A union is entitled to representation under section 7114(a)(2)(A) only if all elements of that section exist. There must be: (1) a discussion; (2) which is formal; (3) between one or more representatives of the agency and one or more unit employees or their representatives; and (4) concerning any grievance or any personnel policy or practice or other general condition of employment. De'pt of the Air Force, Sacramento Air Logistics Ctr., McClellan AFB, Cal., 29 FLRA 594, 597-98 (1987). In examining these elements, the Authority is guided by the intent and purpose of section 7114(a)(2)(A), which is to provide a union with an opportunity to safeguard its interests and the interests of bargaining unit employees, as viewed in the context of the union's full range of responsibilities under the Statute. Gen. Serv. Admin., 50 FLRA 401, 404 (1995)(GSA). This is not a separate element of the statutory analysis, but rather a "guiding principle that informs our judgments in applying the statutory criteria." Id. at 404 n.3.

August 1, 2008 meeting

Was there a Discussion?

The evidence reflects that the meeting on August 1 was held in order for Hershberger to disseminate information on various topics to bargaining unit employees. Topics included the employees' ten hour shifts, overtime, the possible results of the facility changing to a

MRU, a command and control letter which provided guidelines for controllers to operate aircraft within restricted airspace, as well as MOUs between Management and the Union. Although Hershberger did most of the talking, he did respond to questions from the controllers. See Veterans Admin., Wash., D.C. and Veterans Affairs Med. Ctr., Brockton Div., Brockton, Mass., 37 FLRA 747, 754 (1990)(VA Brockton); Dep't of the Air Force, Air Force Materiel Command, Space and Missile Systems Ctr., Detachment 12, Kirtland AFB, N.M., 64 FLRA 166, 179 (2009)(Kirtland AFB).

Under these circumstances, I find that the meeting on August 1 was a discussion, within the meaning of section 7114(a)(2)(A).

Was the Meeting Formal?

In Gen. Serv.
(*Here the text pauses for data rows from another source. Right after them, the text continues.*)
-- ==== Sys2Proof/Certificates/Slice0/Obligations.lean ====
section
/-! DEFINITION. The statements about the machine, each named for what it states. `derived` in OBLIGATIONS.json marks those
that rest on a point the spec marks as its own decision, as general knowledge or as derived; their docstrings name it. -/

open Sys2Proof Sys2Proof.Machine

/-! ## Encoding -/

/-- Words of every family, written out in spec/95_test_vectors.md, decode to their instructions. -/
def Obligations.WorkedWordsDecode : Prop :=
  decodeWord 0x0123 = .ok (.sys 0x123) ∧ decodeWord 0x00E0 = .ok .cls ∧ decodeWord 0x00EE = .ok .ret ∧
  decodeWord 0x1ABC = .ok (.jp 0xABC) ∧ decodeWord 0x220C = .ok (.call 0x20C) ∧
  decodeWord 0x3306 = .ok (.seImm 3 0x06) ∧ decodeWord 0x4001 = .ok (.sneImm 0 0x01) ∧
  decodeWord 0x5120 = .ok (.seReg 1 2) ∧ decodeWord 0x6A2F = .ok (.ldImm 10 0x2F) ∧
  decodeWord 0x7101 = .ok (.addImm 1 0x01) ∧ decodeWord 0x80F4 = .ok (.addReg 0 15) ∧
  decodeWord 0x801E = .ok (.shl 0 1) ∧ decodeWord 0x9120 = .ok (.sneReg 1 2) ∧ decodeWord 0xA300 = .ok (.ldI 0x300) ∧
  decodeWord 0xB234 = .ok (.jpV0 0x234) ∧ decodeWord 0xC30F = .ok (.rnd 3 0x0F) ∧
  decodeWord 0xD125 = .ok (.drw 1 2 5) ∧ decodeWord 0xE19E = .ok (.skp 1) ∧ decodeWord 0xF30A = .ok (.ldVxK 3) ∧
  decodeWord 0xF265 = .ok (.loadRegs 2) ∧ decodeWord 0x5121 = .error (.family5 1)

/-- Decoding the two bytes of an encoded well-formed instruction gives it back and leaves the bytes after it: no bit of any
operand is dropped, for all 35 instructions (30_encoding.md R70 to R73). -/
def Obligations.DecodeOfEncode : Prop :=
  ∀ (i : Instr) (rest : List Byte), i.wf = true → decodeBytes (bytesOfWord (encode i) ++ rest) = .ok (i, rest)

/-- A word that decodes is the encoding of the instruction it decodes to, and that instruction is well formed: each
instruction has one word. -/
def Obligations.EncodeOfDecode : Prop :=
  ∀ (w : Word) (i : Instr), decodeWord w = .ok i → i.wf = true ∧ encode i = w

/-- The decoder is the table of 30_encoding.md R72: a word that decodes has its instruction's match under its mask, and a
word that has some row's match under that row's mask decodes to an instruction of the row, but for 0x00E0 and 0x00EE, which
SYS's row takes in too. -/
def Obligations.DecodedWordIsItsRow : Prop :=
  (∀ (w : Word) (i : Instr), decodeWord w = .ok i → w &&& i.rowMask = i.rowMatch) ∧
  (∀ (w : Word) (i : Instr), w &&& i.rowMask = i.rowMatch → w ≠ 0x00E0 → w ≠ 0x00EE →
    ∃ j, decodeWord w = .ok j ∧ j.rowMatch = i.rowMatch ∧ j.rowMask = i.rowMask)

/-- The unrecognised words are those 30_encoding.md R74 lists, and each runs as a no-operation that advances pc by 2 (the
spec's decision D7). -/
def Obligations.UnrecognisedWordsAreNoOps : Prop :=
  (∀ w : Word, (∃ why, decodeWord w = .error why) ↔
    (w.toNat / 4096 = 0x5 ∧ w.toNat % 16 ≠ 0) ∨
    (w.toNat / 4096 = 0x8 ∧ w.toNat % 16 ∈ [0x8, 0x9, 0xA, 0xB, 0xC, 0xD, 0xF]) ∨
    (w.toNat / 4096 = 0x9 ∧ w.toNat % 16 ≠ 0) ∨
    (w.toNat / 4096 = 0xE ∧ w.toNat % 256 ∉ [0x9E, 0xA1]) ∨
    (w.toNat / 4096 = 0xF ∧ w.toNat % 256 ∉ [0x07, 0x0A, 0x15, 0x18, 0x1E, 0x29, 0x33, 0x55, 0x65])) ∧
  (∀ (s : State) (why : Unrecognised), s.latch = none → decodeWord s.fetch = .error why →
    ∃ t, step s = .next t ∧ (∀ rnd, stepWith rnd s = .next t) ∧ t.pc = s.pc + 2 ∧ SameBut [.pc] s t)

/-! ## The cycle -/

/-- The fetch is big-endian and each of its two addresses wraps modulo 4096 (40_cycle.md R92). -/
def Obligations.FetchIsBigEndian : Prop :=
  ∀ s : State, s.fetch.extractLsb' 8 8 = Memory.read s.mem (s.pc.toNat % 4096) ∧
    s.fetch.extractLsb' 0 8 = Memory.read s.mem ((s.pc.toNat + 1) % 4096)

/-- STEP (40_cycle.md R90): nothing changes while the latch is set; otherwise the word at pc is decoded and its instruction
executed. Where the word has no instruction, UnrecognisedWordsAreNoOps says what happens. -/
def Obligations.StepIsOneCycle : Prop :=
  (∀ (s : State) (r : Reg) (rnd : Byte), s.latch = some r → step s = .next s ∧ stepWith rnd s = .next s) ∧
  (∀ (s : State) (i : Instr) (rnd : Byte), s.latch = none → decodeWord s.fetch = .ok i →
    step s = exec i s ∧ stepWith rnd s = execWith rnd i s)

/-- Nothing traps, faults or halts (60_exceptions.md R200): every instruction from every state, every STEP and every
transaction of the host answers a next state, whatever the FONT. -/
def Obligations.EveryStepCompletes : Prop :=
  (∀ (i : Instr) (s : State), ∃ t, exec i s = .next t) ∧ (∀ s : State, ∃ t, step s = .next t) ∧
  (∀ (tr : Transaction) (s : State) (font : Font), ∃ t, transact tr s font = .next t) ∧
  (∀ (ts : List Transaction) (s : State) (font : Font), SafeRun ts s font)

/-- The random byte reaches the state only through CXKK: on any other word STEP does the same for every byte, and the step
without an input is the step on its free byte (40_cycle.md R97 and R98, which the spec marks as its decision D10 and as
derived). -/
def Obligations.RandomByteReachesOnlyRnd : Prop :=
  (∀ s : State, step s = stepWith s.freeByte s) ∧
  (∀ (rnd rnd' : Byte) (s : State), (∀ x kk, decodeWord s.fetch ≠ .ok (.rnd x kk)) → stepWith rnd s = stepWith rnd' s)

/-! ## Reset and the invariant -/

/-- The state before the first LOAD, for every FONT: the values of 10_state.md R33, memory as LOAD of an empty ROM leaves
it, Q at its default; `State.reset` is that state with the default FONT (the spec's decisions D4, D5, D8, D16, D17; log
entries 4 and 7). -/
def Obligations.ResetState : Prop :=
  (∀ font : Font, ResetValues (State.powerOn font) ∧ (∀ a : Word, (State.powerOn font).memRead a = clearedByte font a) ∧
    (State.powerOn font).q.vfReset = false ∧ (State.powerOn font).q.shifting = false ∧
    (State.powerOn font).q.jumping = false ∧ (State.powerOn font).q.clipping = true ∧
    (State.powerOn font).q.memoryIncrement = true) ∧
  State.reset = State.powerOn defaultFont

/-- The memory of the reset state is in its canonical form, with any FONT (the model's own form, log entry 5). -/
def Obligations.ResetMemoryIsCanonical : Prop := State.reset.Inv ∧ ∀ font : Font, (State.powerOn font).Inv

/-- Every step keeps memory in its canonical form, from every state that has it, whatever the random byte (the model's own
form, log entry 5). -/
def Obligations.StepKeepsCanonicalMemory : Prop :=
  ∀ (s t : State) (rnd : Byte), s.Inv → step s = .next t ∨ stepWith rnd s = .next t → t.Inv

/-- Every run of the host's transactions keeps memory in its canonical form (log entry 5). -/
def Obligations.RunsKeepCanonicalMemory : Prop :=
  ∀ (ts : List Transaction) (s t : State) (font : Font), s.Inv → runTransactions ts s font = .next t → t.Inv

/-- Memories in canonical form that read alike are equal (log entry 5). -/
def Obligations.CanonicalMemoryIsUnique : Prop :=
  ∀ m m' : Memory, Memory.wf m = true → Memory.wf m' = true →
    (∀ a, a < 4096 → Memory.read m a = Memory.read m' a) → m = m'

/-- A read returns the last value written to the address it selects, addresses taken modulo 4096, and any other address
reads as before (20_memory.md R51, R55). -/
def Obligations.MemoryReadAfterWrite : Prop :=
  ∀ (s : State) (a c : Word) (b : Byte), s.Inv →
    (a.toNat % 4096 = c.toNat % 4096 → (s.memWrite a b).memRead c = b) ∧
    (a.toNat % 4096 ≠ c.toNat % 4096 → (s.memWrite a b).memRead c = s.memRead c)

/-! ## Control flow -/

/-- SYS is a no-operation (the spec's decision D6). -/
def Obligations.SysOnlyAdvances : Prop := ∀ (nnn : Addr) (s : State), OnlySetsPc (.sys nnn) s (s.pc + 2)

/-- JP sets pc to its zero-extended target (general knowledge, G1). -/
def Obligations.JpSetsPc : Prop :=
  ∀ (nnn : Addr) (s : State), OnlySetsPc (.jp nnn) s (BitVec.ofNat 16 nnn.toNat)

/-- CALL moves the stack pointer up modulo 16, stores its own address there and jumps; the other entries stay (the pairing
of the pointer's moves is the spec's decision D5). -/
def Obligations.CallPushesItsAddress : Prop :=
  ∀ (nnn : Addr) (s : State), ∃ t, exec (.call nnn) s = .next t ∧ t.sp.val = (s.sp.val + 1) % 16 ∧
    t.stackEntry t.sp = s.pc ∧ (∀ j, j ≠ t.sp → t.stackEntry j = s.stackEntry j) ∧ t.pc.toNat = nnn.toNat ∧
    SameBut [.pc, .sp, .stack] s t

/-- RET goes on two bytes after the address the stack pointer's entry holds, and moves the pointer down modulo 16 (the
spec's decisions D1 and D5, 90_conflicts.md C1 and C3). -/
def Obligations.RetResumesAfterCall : Prop :=
  ∀ s : State, ∃ t, exec .ret s = .next t ∧ t.pc = s.stackEntry s.sp + 2 ∧ t.sp.val = (s.sp.val + 15) % 16 ∧
    SameBut [.pc, .sp] s t

/-- Up to sixteen nested calls unwind: as many returns go on after the first CALL, with the stack pointer where it was and
nothing else changed but stack entries (the spec's decisions D1 and D5). -/
def Obligations.CallsUnwind : Prop :=
  ∀ (targets : List Addr) (s : State), targets.length ≤ 16 →
    ∃ t, callsThenReturns targets s = .next t ∧ t.sp = s.sp ∧ (targets ≠ [] → t.pc = s.pc + 2) ∧
      SameBut [.pc, .stack] s t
Admin., Region 9, 48 FLRA 1348, 1355 (1994)(GSA, Region 9), the Authority stated:

In determining whether a discussion is formal within the meaning of section 7114(a)(2)(A), we have advised that the totality of the circumstances presented must be examined, but that a number of factors are relevant: (1) the status of the individual who held the discussions; (2) whether any other management representatives attended; (3) the site of the discussions; (4) how the meetings for the discussions were called; (5) how long the discussions lasted; (6) whether a formal agenda was established for the discussions; and (7) the manner in which the discussions were conducted.

These factors are illustrative, and other factors may be identified and applied as appropriate in a particular case. See F.E. Warren AFB, Cheyenne, Wyo., 52 FLRA 149, 157 (1996) (F.E. Warren).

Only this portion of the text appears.